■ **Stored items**
== Segment start ==
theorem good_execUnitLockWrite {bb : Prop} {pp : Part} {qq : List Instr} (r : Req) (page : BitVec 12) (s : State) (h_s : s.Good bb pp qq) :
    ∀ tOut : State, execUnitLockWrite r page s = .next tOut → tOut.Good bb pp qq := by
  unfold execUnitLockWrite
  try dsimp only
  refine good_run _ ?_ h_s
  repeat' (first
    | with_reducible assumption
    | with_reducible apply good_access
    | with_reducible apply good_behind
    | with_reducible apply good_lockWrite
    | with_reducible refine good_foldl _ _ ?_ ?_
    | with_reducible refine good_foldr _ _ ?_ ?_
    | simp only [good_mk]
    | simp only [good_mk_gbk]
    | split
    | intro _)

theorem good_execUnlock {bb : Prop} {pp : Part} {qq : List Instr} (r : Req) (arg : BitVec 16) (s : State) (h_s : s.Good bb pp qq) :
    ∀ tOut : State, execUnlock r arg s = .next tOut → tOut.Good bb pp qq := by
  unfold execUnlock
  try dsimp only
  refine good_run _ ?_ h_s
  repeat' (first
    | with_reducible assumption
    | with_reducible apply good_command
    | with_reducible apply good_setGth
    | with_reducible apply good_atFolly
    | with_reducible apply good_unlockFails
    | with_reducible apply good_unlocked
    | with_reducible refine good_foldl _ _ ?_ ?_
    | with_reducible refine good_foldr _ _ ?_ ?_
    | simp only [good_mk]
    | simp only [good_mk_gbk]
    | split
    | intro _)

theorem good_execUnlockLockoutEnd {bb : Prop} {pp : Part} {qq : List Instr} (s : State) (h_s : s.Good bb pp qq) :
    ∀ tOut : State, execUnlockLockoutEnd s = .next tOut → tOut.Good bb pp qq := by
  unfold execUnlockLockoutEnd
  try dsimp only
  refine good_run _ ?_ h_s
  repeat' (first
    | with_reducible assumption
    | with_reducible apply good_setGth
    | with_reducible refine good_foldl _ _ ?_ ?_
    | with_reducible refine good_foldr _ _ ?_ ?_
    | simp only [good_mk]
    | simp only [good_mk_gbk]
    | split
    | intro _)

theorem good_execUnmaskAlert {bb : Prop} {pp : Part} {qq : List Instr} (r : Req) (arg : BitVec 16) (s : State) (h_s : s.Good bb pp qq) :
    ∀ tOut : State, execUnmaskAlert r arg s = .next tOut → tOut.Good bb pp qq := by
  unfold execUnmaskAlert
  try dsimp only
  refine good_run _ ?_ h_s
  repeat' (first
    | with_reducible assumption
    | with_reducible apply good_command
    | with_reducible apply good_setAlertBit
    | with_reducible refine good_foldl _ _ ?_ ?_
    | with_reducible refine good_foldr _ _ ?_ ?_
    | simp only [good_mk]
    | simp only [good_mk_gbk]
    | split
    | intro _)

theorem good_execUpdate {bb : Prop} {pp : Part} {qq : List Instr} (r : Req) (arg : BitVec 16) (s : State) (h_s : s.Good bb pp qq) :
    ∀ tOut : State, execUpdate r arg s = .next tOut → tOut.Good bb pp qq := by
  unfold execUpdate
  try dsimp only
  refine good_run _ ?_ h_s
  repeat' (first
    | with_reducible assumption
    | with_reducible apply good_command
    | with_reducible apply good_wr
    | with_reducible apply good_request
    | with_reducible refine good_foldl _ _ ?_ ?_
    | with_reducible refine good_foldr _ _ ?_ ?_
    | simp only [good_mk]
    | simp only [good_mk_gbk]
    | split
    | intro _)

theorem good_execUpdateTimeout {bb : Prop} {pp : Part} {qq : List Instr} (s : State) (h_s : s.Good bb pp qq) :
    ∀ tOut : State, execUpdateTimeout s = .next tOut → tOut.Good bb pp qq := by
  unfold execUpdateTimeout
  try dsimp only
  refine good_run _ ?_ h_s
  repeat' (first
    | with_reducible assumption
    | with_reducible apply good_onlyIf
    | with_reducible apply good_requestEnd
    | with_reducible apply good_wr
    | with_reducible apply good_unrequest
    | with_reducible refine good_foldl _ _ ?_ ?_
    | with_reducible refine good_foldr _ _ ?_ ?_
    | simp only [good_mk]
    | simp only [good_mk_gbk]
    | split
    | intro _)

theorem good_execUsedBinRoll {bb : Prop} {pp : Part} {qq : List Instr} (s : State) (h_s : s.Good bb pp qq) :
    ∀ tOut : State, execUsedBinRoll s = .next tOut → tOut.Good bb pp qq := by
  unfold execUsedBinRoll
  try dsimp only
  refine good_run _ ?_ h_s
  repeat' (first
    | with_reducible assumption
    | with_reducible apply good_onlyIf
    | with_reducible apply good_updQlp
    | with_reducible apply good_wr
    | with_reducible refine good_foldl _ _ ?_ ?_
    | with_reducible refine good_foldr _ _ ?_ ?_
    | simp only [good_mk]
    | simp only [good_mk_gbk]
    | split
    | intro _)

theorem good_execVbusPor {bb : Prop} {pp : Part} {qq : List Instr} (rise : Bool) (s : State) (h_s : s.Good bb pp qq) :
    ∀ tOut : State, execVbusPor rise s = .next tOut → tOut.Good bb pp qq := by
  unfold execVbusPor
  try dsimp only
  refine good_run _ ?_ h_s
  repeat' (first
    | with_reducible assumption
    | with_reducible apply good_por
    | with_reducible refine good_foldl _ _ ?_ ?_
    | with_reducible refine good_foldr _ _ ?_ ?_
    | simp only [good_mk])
== Segment end ==
■ **TASK PROMPT**
Every entry is to be restated word for word, with nothing dropped.

■ **YOUR SOLUTION**
theorem good_execUnitLockWrite {bb : Prop} {pp : Part} {qq : List Instr} (r : Req) (page : BitVec 12) (s : State) (h_s : s.Good bb pp qq) :
    ∀ tOut : State, execUnitLockWrite r page s = .next tOut → tOut.Good bb pp qq := by
  unfold execUnitLockWrite
  try dsimp only
  refine good_run _ ?_ h_s
  repeat' (first
    | with_reducible assumption
    | with_reducible apply good_access
    | with_reducible apply good_behind
    | with_reducible apply good_lockWrite
    | with_reducible refine good_foldl _ _ ?_ ?_
    | with_reducible refine good_foldr _ _ ?_ ?_
    | simp only [good_mk]
    | simp only [good_mk_gbk]
    | split
    | intro _)

theorem good_execUnlock {bb : Prop} {pp : Part} {qq : List Instr} (r : Req) (arg : BitVec 16) (s : State) (h_s : s.Good bb pp qq) :
    ∀ tOut : State, execUnlock r arg s = .next tOut → tOut.Good bb pp qq := by
  unfold execUnlock
  try dsimp only
  refine good_run _ ?_ h_s
  repeat' (first
    | with_reducible assumption
    | with_reducible apply good_command
    | with_reducible apply good_setGth
    | with_reducible apply good_atFolly
    | with_reducible apply good_unlockFails
    | with_reducible apply good_unlocked
    | with_reducible refine good_foldl _ _ ?_ ?_
    | with_reducible refine good_foldr _ _ ?_ ?_
    | simp only [good_mk]
    | simp only [good_mk_gbk]
    | split
    | intro _)

theorem good_execUnlockLockoutEnd {bb : Prop} {pp : Part} {qq : List Instr} (s : State) (h_s : s.Good bb pp qq) :
    ∀ tOut : State, execUnlockLockoutEnd s = .next tOut → tOut.Good bb pp qq := by
  unfold execUnlockLockoutEnd
  try dsimp only
  refine good_run _ ?_ h_s
  repeat' (first
    | with_reducible assumption
    | with_reducible apply good_setGth
    | with_reducible refine good_foldl _ _ ?_ ?_
    | with_reducible refine good_foldr _ _ ?_ ?_
    | simp only [good_mk]
    | simp only [good_mk_gbk]
    | split
    | intro _)

theorem good_execUnmaskAlert {bb : Prop} {pp : Part} {qq : List Instr} (r : Req) (arg : BitVec 16) (s : State) (h_s : s.Good bb pp qq) :
    ∀ tOut : State, execUnmaskAlert r arg s = .next tOut → tOut.Good bb pp qq := by
  unfold execUnmaskAlert
  try dsimp only
  refine good_run _ ?_ h_s
  repeat' (first
    | with_reducible assumption
    | with_reducible apply good_command
    | with_reducible apply good_setAlertBit
    | with_reducible refine good_foldl _ _ ?_ ?_
    | with_reducible refine good_foldr _ _ ?_ ?_
    | simp only [good_mk]
    | simp only [good_mk_gbk]
    | split
    | intro _)

theorem good_execUpdate {bb : Prop} {pp : Part} {qq : List Instr} (r : Req) (arg : BitVec 16) (s : State) (h_s : s.Good bb pp qq) :
    ∀ tOut : State, execUpdate r arg s = .next tOut → tOut.Good bb pp qq := by
  unfold execUpdate
  try dsimp only
  refine good_run _ ?_ h_s
  repeat' (first
    | with_reducible assumption
    | with_reducible apply good_command
    | with_reducible apply good_wr
    | with_reducible apply good_request
    | with_reducible refine good_foldl _ _ ?_ ?_
    | with_reducible refine good_foldr _ _ ?_ ?_
    | simp only [good_mk]
    | simp only [good_mk_gbk]
    | split
    | intro _)

theorem good_execUpdateTimeout {bb : Prop} {pp : Part} {qq : List Instr} (s : State) (h_s : s.Good bb pp qq) :
    ∀ tOut : State, execUpdateTimeout s = .next tOut → tOut.Good bb pp qq := by
  unfold execUpdateTimeout
  try dsimp only
  refine good_run _ ?_ h_s
  repeat' (first
    | with_reducible assumption
    | with_reducible apply good_onlyIf
    | with_reducible apply good_requestEnd
    | with_reducible apply good_wr
    | with_reducible apply good_unrequest
    | with_reducible refine good_foldl _ _ ?_ ?_
    | with_reducible refine good_foldr _ _ ?_ ?_
    | simp only [good_mk]
    | simp only [good_mk_gbk]
    | split
    | intro _)

theorem good_execUsedBinRoll {bb : Prop} {pp : Part} {qq : List Instr} (s : State) (h_s : s.Good bb pp qq) :
    ∀ tOut : State, execUsedBinRoll s = .next tOut → tOut.Good bb pp qq := by
  unfold execUsedBinRoll
  try dsimp only
  refine good_run _ ?_ h_s
  repeat' (first
    | with_reducible assumption
    | with_reducible apply good_onlyIf
    | with_reducible apply good_updQlp
    | with_reducible apply good_wr
    | with_reducible refine good_foldl _ _ ?_ ?_
    | with_reducible refine good_foldr _ _ ?_ ?_
    | simp only [good_mk]
    | simp only [good_mk_gbk]
    | split
    | intro _)

theorem good_execVbusPor {bb : Prop} {pp : Part} {qq : List Instr} (rise : Bool) (s : State) (h_s : s.Good bb pp qq) :
    ∀ tOut : State, execVbusPor rise s = .next tOut → tOut.Good bb pp qq := by
  unfold execVbusPor
  try dsimp only
  refine good_run _ ?_ h_s
  repeat' (first
    | with_reducible assumption
    | with_reducible apply good_por
    | with_reducible refine good_foldl _ _ ?_ ?_
    | with_reducible refine good_foldr _ _ ?_ ?_
    | simp only [good_mk])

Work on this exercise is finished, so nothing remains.